I'm expecting SSE dot product to be slower than scalar version?

But the cross product is also slower!?!@


SGE_FORCE_INLINE SGVector vec3_cross(const SGVector& a, const SGVector& b)
{
#if defined(SGE_MATH_USE_SSE)
__m128 T = _mm_shuffle_ps(a.m_M128, a.m_M128, SGE_SIMD_SHUFFLE(1, 2, 0, 3)); //(Y Z X 0)
__m128 V = _mm_shuffle_ps(b.m_M128, b.m_M128, SGE_SIMD_SHUFFLE(1, 2, 0, 3)); //(Y Z X 0)


//i(ay*bz - by*az)  + j(bx*az - ax*bz)  + k(ax*by - bx*ay)
T = _mm_mul_ps(T, b.m_M128);//bx * ay, by * az, bz * ax
V = _mm_mul_ps(V, a.m_M128);//ax * by, ay * bz, az * bx
V = _mm_sub_ps(V, T);


V = _mm_shuffle_ps(V, V, SGE_SIMD_SHUFFLE(1, 2, 0, 3));
return SGVector(V);
#else
const float x = (a.y*b.z) - (b.y*a.z);
const float y = (b.x*a.z) - (a.x*b.z);
const float z = (a.x*b.y) - (b.x,a.y);


return SGVector(x, y, z, 0.f);
#endif
}

where SGVector is struct with union{ struct {float x,y,z;}; float arr[4]; __m128 m_M128}. (maybe that is the problem?!)

EDIT : maybe __forceinline is involed too!? I will remove it.

Advertisement


Currently Im not using optimization

Ah?
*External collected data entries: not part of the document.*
theorem State.only_giveBack (c : Option Nat) (t : State) : OnlyChanges [.link] t (t.giveBack c) := by
  unfold State.giveBack
  repeat first | with_reducible exact OnlyChanges.refl _ | decide | with_reducible apply OnlyChanges.withLink | dsimp only | split

theorem OnlyChanges.giveBack {bs : List Block} {s t : State} (c : Option Nat) (h : OnlyChanges bs s t)
    (m : ∀ b ∈ [Block.link], b ∈ bs) : OnlyChanges bs s (t.giveBack c) :=
  h.andThen ((State.only_giveBack c t).mono m)

theorem State.only_displaced (e : Entry) (t : State) : OnlyChanges [.terminal] t (t.displaced e) := by
  unfold State.displaced
  repeat first | with_reducible exact OnlyChanges.refl _ | decide | with_reducible apply OnlyChanges.withTerminal | dsimp only | split

theorem OnlyChanges.displaced {bs : List Block} {s t : State} (e : Entry) (h : OnlyChanges bs s t)
    (m : ∀ b ∈ [Block.terminal], b ∈ bs) : OnlyChanges bs s (t.displaced e) :=
  h.andThen ((State.only_displaced e t).mono m)

theorem State.only_offerResult (r : LoadResult) (t : State) : OnlyChanges [.arbiter, .terminal] t (t.offerResult r) := by
  unfold State.offerResult
  repeat first | with_reducible exact OnlyChanges.refl _ | decide | with_reducible apply OnlyChanges.enqueue | with_reducible apply OnlyChanges.dequeue | with_reducible apply OnlyChanges.displaced | dsimp only | split

theorem OnlyChanges.offerResult {bs : List Block} {s t : State} (r : LoadResult) (h : OnlyChanges bs s t)
    (m : ∀ b ∈ [Block.arbiter, Block.terminal], b ∈ bs) : OnlyChanges bs s (t.offerResult r) :=
  h.andThen ((State.only_offerResult r t).mono m)

theorem State.only_withContext (x : Option Load) (t : State) : OnlyChanges [.loader] t (t.withContext x) := by
  unfold State.withContext
  repeat first | with_reducible exact OnlyChanges.refl _ | decide | with_reducible apply OnlyChanges.withLoader | dsimp only | split

theorem OnlyChanges.withContext {bs : List Block} {s t : State} (x : Option Load) (h : OnlyChanges bs s t)
    (m : ∀ b ∈ [Block.loader], b ∈ bs) : OnlyChanges bs s (t.withContext x) :=
  h.andThen ((State.only_withContext x t).mono m)

theorem State.only_endLoad (p : LoadPort) (r : LoadResult) (t : State) : OnlyChanges [.loader, .arbiter, .terminal, .events] t (t.endLoad p r) := by
  unfold State.endLoad
  repeat first | with_reducible exact OnlyChanges.refl _ | decide | with_reducible apply OnlyChanges.raise | with_reducible apply OnlyChanges.offerResult | with_reducible apply OnlyChanges.withContext | with_reducible apply OnlyChanges.withLoader | dsimp only | split

theorem OnlyChanges.endLoad {bs : List Block} {s t : State} (p : LoadPort) (r : LoadResult) (h : OnlyChanges bs s t)
    (m : ∀ b ∈ [Block.loader, Block.arbiter, Block.terminal, Block.events], b ∈ bs) : OnlyChanges bs s (t.endLoad p r) :=
  h.andThen ((State.only_endLoad p r t).mono m)

theorem State.only_openLoad (p : LoadPort) (f : OpenFields) (t : State) : OnlyChanges [.loader] t (t.openLoad p f) := by
  unfold State.openLoad
  repeat first | with_reducible exact OnlyChanges.refl _ | decide | with_reducible apply OnlyChanges.withContext | dsimp only | split

theorem OnlyChanges.openLoad {bs : List Block} {s t : State} (p : LoadPort) (f : OpenFields) (h : OnlyChanges bs s t)
    (m : ∀ b ∈ [Block.loader], b ∈ bs) : OnlyChanges bs s (t.openLoad p f) :=
  h.andThen ((State.only_openLoad p f t).mono m)

theorem State.only_restartLoad (c : Load) (t : State) : OnlyChanges [.loader] t (t.restartLoad c) := by
  unfold State.restartLoad
  repeat first | with_reducible exact OnlyChanges.refl _ | decide | with_reducible apply OnlyChanges.withContext | dsimp only | split

theorem OnlyChanges.restartLoad {bs : List Block} {s t : State} (c : Load) (h : OnlyChanges bs s t)
    (m : ∀ b ∈ [Block.loader], b ∈ bs) : OnlyChanges bs s (t.restartLoad c) :=
  h.andThen ((State.only_restartLoad c t).mono m)

theorem State.only_expireLoad (t : State) : OnlyChanges [.loader, .arbiter, .terminal, .events] t (t.expireLoad) := by
  unfold State.expireLoad
  repeat first | with_reducible exact OnlyChanges.refl _ | decide | with_reducible apply OnlyChanges.endLoad | dsimp only | split

theorem OnlyChanges.expireLoad {bs : List Block} {s t : State} (h : OnlyChanges bs s t)
    (m : ∀ b ∈ [Block.loader, Block.arbiter, Block.terminal, Block.events], b ∈ bs) : OnlyChanges bs s (t.expireLoad) :=
  h.andThen ((State.only_expireLoad t).mono m)

theorem State.only_commitVisibility (w : Bool) (t : State) : OnlyChanges [.events] t (t.commitVisibility w) := by
  unfold State.commitVisibility
  repeat first | with_reducible exact OnlyChanges.refl _ | decide | with_reducible apply OnlyChanges.withEvents | dsimp only | split

theorem OnlyChanges.commitVisibility {bs : List Block} {s t : State} (w : Bool) (h : OnlyChanges bs s t)
    (m : ∀ b ∈ [Block.events], b ∈ bs) : OnlyChanges bs s (t.commitVisibility w) :=
  h.andThen ((State.only_commitVisibility w t).mono m)

theorem State.only_commitStops (t : State) : OnlyChanges [.offers, .link, .events] t (t.commitStops) := by
  unfold State.commitStops
  repeat first | with_reducible exact OnlyChanges.refl _ | decide | with_reducible apply OnlyChanges.stopOffers | with_reducible apply OnlyChanges.runOffers | with_reducible apply OnlyChanges.stopAir | with_reducible apply OnlyChanges.runAir | dsimp only | split

theorem OnlyChanges.commitStops {bs : List Block} {s t : State} (h : OnlyChanges bs s t)
    (m : ∀ b ∈ [Block.offers, Block.link, Block.events], b ∈ bs) : OnlyChanges bs s (t.commitStops) :=
  h.andThen ((State.only_commitStops t).mono m)

theorem State.only_applySettings (x : Settings) (t : State) : OnlyChanges [.settings, .roof, .offers, .link, .events] t (t.applySettings x) := by
  unfold State.applySettings
  repeat first | with_reducible exact OnlyChanges.refl _ | decide | with_reducible apply OnlyChanges.commitRoof | with_reducible apply OnlyChanges.commitVisibility | with_reducible apply OnlyChanges.commitStops | with_reducible apply OnlyChanges.withSettings | dsimp only | split

theorem OnlyChanges.applySettings {bs : List Block} {s t : State} (x : Settings) (h : OnlyChanges bs s t)
    (m : ∀ b ∈ [Block.settings, Block.roof, Block.offers, Block.link, Block.events], b ∈ bs) : OnlyChanges bs s (t.applySettings x) :=
  h.andThen ((State.only_applySettings x t).mono m)

theorem State.only_applyIdentity (x : Identity) (t : State) : OnlyChanges [.identity, .arbiter] t (t.applyIdentity x) := by
  unfold State.applyIdentity
  repeat first | with_reducible exact OnlyChanges.refl _ | decide | with_reducible apply OnlyChanges.fillSlot | with_reducible apply OnlyChanges.withIdentity | dsimp only | split

theorem OnlyChanges.applyIdentity {bs : List Block} {s t : State} (x : Identity) (h : OnlyChanges bs s t)
    (m : ∀ b ∈ [Block.identity, Block.arbiter], b ∈ bs) : OnlyChanges bs s (t.applyIdentity x) :=
  h.andThen ((State.only_applyIdentity x t).mono m)

theorem State.only_pollArrives (t : State) : OnlyChanges [.arbiter] t (t.pollArrives) := by
  unfold State.pollArrives
  repeat first | with_reducible exact OnlyChanges.refl _ | decide | with_reducible apply OnlyChanges.enqueue | dsimp only | split

theorem OnlyChanges.pollArrives {bs : List Block} {s t : State} (h : OnlyChanges bs s t)
    (m : ∀ b ∈ [Block.arbiter], b ∈ bs) : OnlyChanges bs s (t.pollArrives) :=
  h.andThen ((State.only_pollArrives t).mono m)

theorem State.only_withInFlight (x : Option InFlight) (t : State) : OnlyChanges [.arbiter] t (t.withInFlight x) := by
  unfold State.withInFlight
  repeat first | with_reducible exact OnlyChanges.refl _ | decide | with_reducible apply OnlyChanges.withArbiter | dsimp only | split

theorem OnlyChanges.withInFlight {bs : List Block} {s t : State} (x : Option InFlight) (h : OnlyChanges bs s t)
    (m : ∀ b ∈ [Block.arbiter], b ∈ bs) : OnlyChanges bs s (t.withInFlight x) :=
  h.andThen ((State.only_withInFlight x t).mono m)

theorem State.only_handOver (x : List Byte) (t : State) : OnlyChanges [.arbiter] t (t.handOver x) := by
  unfold State.handOver
  repeat first | with_reducible exact OnlyChanges.refl _ | decide | with_reducible apply OnlyChanges.withInFlight | dsimp only | split

theorem OnlyChanges.handOver {bs : List Block} {s t : State} (x : List Byte) (h : OnlyChanges bs s t)
    (m : ∀ b ∈ [Block.arbiter], b ∈ bs) : OnlyChanges bs s (t.handOver x) :=
  h.andThen ((State.only_handOver x t).mono m)

theorem State.only_tellGrant (e : Entry) (t : State) : OnlyChanges [.offers, .messages] t (t.tellGrant e) := by
  unfold State.tellGrant
  repeat first | with_reducible exact OnlyChanges.refl _ | decide | with_reducible apply OnlyChanges.setCancel | with_reducible apply OnlyChanges.bidGranted | with_reducible apply OnlyChanges.receiptGranted | dsimp only | split

theorem OnlyChanges.tellGrant {bs : List Block} {s t : State} (e : Entry) (h : OnlyChanges bs s t)
    (m : ∀ b ∈ [Block.offers, Block.messages], b ∈ bs) : OnlyChanges bs s (t.tellGrant e) :=
  h.andThen ((State.only_tellGrant e t).mono m)

theorem State.only_grantEntry (e : Entry) (t : State) : OnlyChanges [.offers, .messages, .link, .arbiter] t (t.grantEntry e) := by
  unfold State.grantEntry
  repeat first | with_reducible exact OnlyChanges.refl _ | decide | with_reducible apply OnlyChanges.charge | with_reducible apply OnlyChanges.withInFlight | with_reducible apply OnlyChanges.handOver | with_reducible apply OnlyChanges.tellGrant | dsimp only | split

theorem OnlyChanges.grantEntry {bs : List Block} {s t : State} (e : Entry) (h : OnlyChanges bs s t)
    (m : ∀ b ∈ [Block.offers, Block.messages, Block.link, Block.arbiter], b ∈ bs) : OnlyChanges bs s (t.grantEntry e) :=
  h.andThen ((State.only_grantEntry e t).mono m)

theorem State.only_grantSlot (t : State) : OnlyChanges [.arbiter] t (t.grantSlot) := by
  unfold State.grantSlot
  repeat first | with_reducible exact OnlyChanges.refl _ | decide | with_reducible apply OnlyChanges.withArbiter | dsimp only | split

theorem OnlyChanges.grantSlot {bs : List Block} {s t : State} (h : OnlyChanges bs s t)
    (m : ∀ b ∈ [Block.arbiter], b ∈ bs) : OnlyChanges bs s (t.grantSlot) :=
  h.andThen ((State.only_grantSlot t).mono m)

theorem State.only_makeGrant (t : State) : OnlyChanges [.offers, .messages, .link, .arbiter] t (t.makeGrant) := by
  unfold State.makeGrant
  repeat first | with_reducible exact OnlyChanges.refl _ | decide | with_reducible apply OnlyChanges.grantEntry | with_reducible apply OnlyChanges.grantSlot | dsimp only | split
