theorem State.clearEmergency_roof : s.clearEmergency.roof = .steady := by
  rw [State.clearEmergency_eq raised]
  exact State.raiseEmergency_keep .roof (by decide)

theorem State.clearEmergency_raised : Raised s.emergencyShown s s.clearEmergency := by
  rw [State.clearEmergency_eq raised]
  exact State.raiseEmergency_raised (bs := [.emergency, .arbiter, .roof])
    (.withRoof (.withdrawSlot ((OnlyChanges.refl s).withEmergency (by decide)) (by decide)) (by decide)) (by decide)

end

theorem State.roofLevel_steady (roof : s.roof = .steady) (running : s.monitor.holding = false) :
    s.roofLevel = decide (s.meter.state = .vacant) := by
  simp [State.roofLevel, roof, running]

/-- Without the pattern ROOF shows VACANT again (R21). -/
theorem State.clearEmergency_roofPin (raised : u.emergency.state = .active ∨ u.emergency.state = .acked)
    (running : u.monitor.holding = false) :
    (s.routedFrom u.clearEmergency).pins.roof = decide (u.meter.state = .vacant) := by
  have cleared : OnlyChanges [.roof, .emergency, .arbiter, .events, .link] u u.clearEmergency.receiveBoundary :=
    .receiveBoundary (u.only_clearEmergency.mono (by decide)) (by decide)
  have roof : u.clearEmergency.receiveBoundary.roof = .steady :=
    ((State.only_receiveBoundary _).keep .roof (by decide)).trans (State.clearEmergency_roof raised)
  have monitor : u.clearEmergency.receiveBoundary.monitor = u.monitor := cleared.keep .monitor (by decide)
  have meter : u.clearEmergency.receiveBoundary.meter = u.meter := cleared.keep .meter (by decide)
  rw [← meter]
  exact State.roofLevel_steady (s := s.updateCheck u.clearEmergency.receiveBoundary) roof
    ((congrArg Monitor.holding monitor).trans running)

/-- Settles O32, from what the owner of each frame does to each block; only this cab's frames are admitted, so the
identity is set and the slot can be filled. -/
theorem dispatchAnswersEmergency : Obligations.DispatchAnswersEmergency := by
  refine fun s hdr payload => ⟨fun admitted => ⟨_, done_admitted _ admitted, fun idle => ?ignored, fun active => ?acked⟩,
    fun admitted => ⟨_, done_admitted _ admitted, fun idle => ?unraised, fun raised => ?cleared⟩⟩
  all_goals have runs : (s.withRecord none).mainRuns = true := State.admits_mainRuns (s := s) admitted
  case ignored =>
    rw [State.acknowledgeEmergency_idle (s := s.withRecord none) idle]
    exact s.routedFrom_idle
  case acked =>
    have set : (s.withRecord none).identity.cab ≠ 0 := (State.admits_toThisCab rfl admitted).1
    have arbiter := State.acknowledgeEmergency_arbiter (s := s.withRecord none) active
    have raised := State.acknowledgeEmergency_raised (s := s.withRecord none) active
    rw [State.slotFilled, runs, Bool.true_and, bne_iff_ne.mpr set, Bool.or_true] at arbiter
    rw [State.emergencyShown, runs, Bool.and_true] at raised
    exact ⟨State.routedFrom_routed ((State.only_acknowledgeEmergency _).mono (by decide)) (by decide) (by decide),
      (s.routedFrom_keep _ .emergency (by decide)).trans (State.acknowledgeEmergency_emergency (s := s.withRecord none) active),
      (s.routedFrom_keep _ .arbiter (by decide)).trans arbiter, State.routedFrom_raised raised⟩
  case unraised =>
    rw [State.clearEmergency_idle (s := s.withRecord none) idle]
    exact s.routedFrom_idle
  case cleared =>
    have flagged := State.clearEmergency_raised (s := s.withRecord none) raised
    rw [State.emergencyShown, runs, Bool.and_true] at flagged
    exact ⟨State.routedFrom_routed ((State.only_clearEmergency _).mono (by decide)) (by decide) (by decide),
      (s.routedFrom_keep _ .emergency (by decide)).trans (State.clearEmergency_emergency (s := s.withRecord none) raised),
      (s.routedFrom_keep _ .arbiter (by decide)).trans (State.clearEmergency_arbiter (s := s.withRecord none) raised),
      (s.routedFrom_keep _ .roof (by decide)).trans (State.clearEmergency_roof (s := s.withRecord none) raised),
      fun running => State.clearEmergency_roofPin (u := s.withRecord none) raised running,
      State.routedFrom_raised flagged⟩

end Sys2Proof.Machine
end

section
/-! PROOFS. A timer tick: the emergency switch, the sampled lines and the tick-based counts (R20, R21, R101, R102, R104,
R150, R186, R188, R189, R191). -/

namespace Sys2Proof.Machine

variable {s : State} {l : TickLines}

/-! ## The emergency switch, by state and sample (R101, R102, R104) -/

theorem State.sampleSwitch_lastSample (active : Bool) : (s.sampleSwitch active).emergency.lastSample = active := by
  unfold State.sampleSwitch
  extract_lets e edge stored
  cases e.state <;> dsimp only
  case clear => split <;> simp [State.raiseEmergency_emergency, stored]
  case pressing => split <;> simp [State.raiseEmergency_emergency, stored]
  case active => rfl
  case acked =>
    repeat' split
    all_goals rfl

section
variable (clear : s.emergency.state = .clear)
include clear

theorem State.sampleSwitch_clear_edge (edge : s.emergency.lastSample = false) : s.sampleSwitch true =
    (s.withEmergency { s.emergency with
      lastSample := true, state := .pressing, press := some s.settings.hold }).raiseEmergency := by
  simp [State.sampleSwitch, clear, edge]
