-- ==== Sys2Proof/Machine/Operands.lean ====
section
/-! DEFINITION. The addressing-mode engine (R124 to R139): effective addresses, operands, stores and
read-modify-writes. PC already stands past the operand bytes: `Execute.lean` fetched them (R120). -/

namespace Sys2Proof.Machine

/-- A mode with an effective data address, with its operand byte or word (R127 to R129, R131 to R133,
R135, R136). -/
inductive MemMode where
  | zeroPage (b : Byte)
  | zeroPageX (b : Byte)
  | zeroPageY (b : Byte)
  | absolute (w : Addr)
  | absoluteX (w : Addr)
  | absoluteY (w : Addr)
  | indexedIndirect (b : Byte)
  | indirectIndexed (b : Byte)
  deriving DecidableEq, Repr

/-- What a reading instruction reads its operand from (R137). -/
inductive Operand where
  | immediate (b : Byte)
  | memory (m : MemMode)
  deriving DecidableEq, Repr

/-- The page-0 address of a base and an index, modulo 256 (R128, R129). -/
def zeroPageIndexed (b i : Byte) : Addr := zext16 (b + i)

/-- A base indexed modulo 65536; `page_crossed` is set from the arithmetic alone (R132, R133, R136,
R145). -/
def indexAddress (w : Addr) (i : Byte) (s : State) : Addr × State :=
  let ea := w + zext16 i
  (ea, s.setPageCrossed (pageDiffers ea w))

/-- `(zp,X)`: the pointer at `(b + X) mod 256` (R135). -/
def eaIndexedIndirect (b : Byte) (s : State) : Addr × State := s.readZeroPagePointer (b + s.x)

/-- `(zp),Y`: the pointer at b, indexed by Y (R136). -/
def eaIndirectIndexed (b : Byte) (s : State) : Addr × State :=
  let r := s.readZeroPagePointer b
  indexAddress r.1 r.2.y r.2

/-- The effective address of a mode, with the state its pointer reads leave (R127 to R136). -/
def address : MemMode → State → Addr × State
  | .zeroPage b, s => (zext16 b, s)
  | .zeroPageX b, s => (zeroPageIndexed b s.x, s)
  | .zeroPageY b, s => (zeroPageIndexed b s.y, s)
  | .absolute w, s => (w, s)
  | .absoluteX w, s => indexAddress w s.x s
  | .absoluteY w, s => indexAddress w s.y s
  | .indexedIndirect b, s => eaIndexedIndirect b s
  | .indirectIndexed b, s => eaIndirectIndexed b s

/-- The operand M: the immediate byte, or exactly one read at the effective address (R126, R137). -/
def operand : Operand → State → Byte × State
  | .immediate b, s => (b, s)
  | .memory m, s => let e := address m s; e.2.busRead e.1

/-- A store: exactly one write at the effective address, no read of it (R138, D6). -/
def storeTo (m : MemMode) (v : Byte) (s : State) : State :=
  let e := address m s
  e.2.busWrite e.1 v

/-- A read-modify-write: one read, then one write of the result, at an effective address computed once;
answers the result byte, the carry the operation gives, and the state (R139, D7). -/
def modifyAt (m : MemMode) (f : Byte → Byte × Bool) (s : State) : (Byte × Bool) × State :=
  let e := address m s
  let r := e.2.busRead e.1
  (f r.1, r.2.busWrite e.1 (f r.1).1)

end Sys2Proof.Machine
end

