-- ==== Sys2Proof/Machine/Logic.lean ====
section
/-! DEFINITION. AND, ORA, EOR and BIT (spec/43_logical_bit.md, R180 to R183). -/

namespace Sys2Proof.Machine

/-- `M <- operand(mode); A <- f A M; SetZN(A)` (R180 to R182). -/
def logicA (f : Byte → Byte → Byte) (o : Operand) (s : State) : State :=
  let r := operand o s
  (r.2.setA (f r.2.a r.1)).setZN (f r.2.a r.1)

/-- BIT: Z from `A & M`, N and V from M (R183). -/
def testBits (o : Operand) (s : State) : State :=
  let r := operand o s
  ((r.2.setFlag .zero (r.2.a &&& r.1 == 0x00#8)).setFlag .negative r.1.msb).setFlag .overflow
    (r.1.getLsbD 6)

/-- AND #: R180, R126. -/
def execAndImmediate (b : Byte) (s : State) : Result :=
  .next (logicA BitVec.and (.immediate b) s)

/-- AND zp: R180, R127. -/
def execAndZeroPage (b : Byte) (s : State) : Result :=
  .next (logicA BitVec.and (.memory (.zeroPage b)) s)

/-- AND zp,X: R180, R128. -/
def execAndZeroPageX (b : Byte) (s : State) : Result :=
  .next (logicA BitVec.and (.memory (.zeroPageX b)) s)

/-- AND abs: R180, R131. -/
def execAndAbsolute (w : Addr) (s : State) : Result :=
  .next (logicA BitVec.and (.memory (.absolute w)) s)

/-- AND abs,X: R180, R132. -/
def execAndAbsoluteX (w : Addr) (s : State) : Result :=
  .next (logicA BitVec.and (.memory (.absoluteX w)) s)

/-- AND abs,Y: R180, R133. -/
def execAndAbsoluteY (w : Addr) (s : State) : Result :=
  .next (logicA BitVec.and (.memory (.absoluteY w)) s)

/-- AND (zp,X): R180, R135. -/
def execAndIndexedIndirect (b : Byte) (s : State) : Result :=
  .next (logicA BitVec.and (.memory (.indexedIndirect b)) s)

/-- AND (zp),Y: R180, R136. -/
def execAndIndirectIndexed (b : Byte) (s : State) : Result :=
  .next (logicA BitVec.and (.memory (.indirectIndexed b)) s)

/-- ORA #: R181, R126. -/
def execOraImmediate (b : Byte) (s : State) : Result :=
  .next (logicA BitVec.or (.immediate b) s)

/-- ORA zp: R181, R127. -/
def execOraZeroPage (b : Byte) (s : State) : Result :=
  .next (logicA BitVec.or (.memory (.zeroPage b)) s)

/-- ORA zp,X: R181, R128. -/
def execOraZeroPageX (b : Byte) (s : State) : Result :=
  .next (logicA BitVec.or (.memory (.zeroPageX b)) s)

/-- ORA abs: R181, R131. -/
def execOraAbsolute (w : Addr) (s : State) : Result :=
  .next (logicA BitVec.or (.memory (.absolute w)) s)

/-- ORA abs,X: R181, R132. -/
def execOraAbsoluteX (w : Addr) (s : State) : Result :=
  .next (logicA BitVec.or (.memory (.absoluteX w)) s)

/-- ORA abs,Y: R181, R133. -/
def execOraAbsoluteY (w : Addr) (s : State) : Result :=
  .next (logicA BitVec.or (.memory (.absoluteY w)) s)

/-- ORA (zp,X): R181, R135. -/
def execOraIndexedIndirect (b : Byte) (s : State) : Result :=
  .next (logicA BitVec.or (.memory (.indexedIndirect b)) s)

/-- ORA (zp),Y: R181, R136. -/
def execOraIndirectIndexed (b : Byte) (s : State) : Result :=
  .next (logicA BitVec.or (.memory (.indirectIndexed b)) s)

/-- EOR #: R182, R126. -/
def execEorImmediate (b : Byte) (s : State) : Result :=
  .next (logicA BitVec.xor (.immediate b) s)

/-- EOR zp: R182, R127. -/
def execEorZeroPage (b : Byte) (s : State) : Result :=
  .next (logicA BitVec.xor (.memory (.zeroPage b)) s)

/-- EOR zp,X: R182, R128. -/
def execEorZeroPageX (b : Byte) (s : State) : Result :=
  .next (logicA BitVec.xor (.memory (.zeroPageX b)) s)

/-- EOR abs: R182, R131. -/
def execEorAbsolute (w : Addr) (s : State) : Result :=
  .next (logicA BitVec.xor (.memory (.absolute w)) s)

/-- EOR abs,X: R182, R132. -/
def execEorAbsoluteX (w : Addr) (s : State) : Result :=
  .next (logicA BitVec.xor (.memory (.absoluteX w)) s)

/-- EOR abs,Y: R182, R133. -/
def execEorAbsoluteY (w : Addr) (s : State) : Result :=
  .next (logicA BitVec.xor (.memory (.absoluteY w)) s)

/-- EOR (zp,X): R182, R135. -/
def execEorIndexedIndirect (b : Byte) (s : State) : Result :=
  .next (logicA BitVec.xor (.memory (.indexedIndirect b)) s)

/-- EOR (zp),Y: R182, R136. -/
def execEorIndirectIndexed (b : Byte) (s : State) : Result :=
  .next (logicA BitVec.xor (.memory (.indirectIndexed b)) s)

/-- BIT zp: R183, R127. -/
def execBitZeroPage (b : Byte) (s : State) : Result :=
  .next (testBits (.memory (.zeroPage b)) s)

/-- BIT abs: R183, R131. -/
def execBitAbsolute (w : Addr) (s : State) : Result :=
  .next (testBits (.memory (.absolute w)) s)

end Sys2Proof.Machine
end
If you want to measure performance you need to compile using optimizations. at least /O2, otherwise every instruction will go through memory.

The best tool for profiling is Intel's VTune, they have 30 days free trial. Visual studio comes with a profiler you can use as well. If you want to profile yourself, you can use the timestamp counter (rdtcs instruction, visual studio has an intinsic).

__forceinline is very good for performance, I use it almost everywhere in performance critical code.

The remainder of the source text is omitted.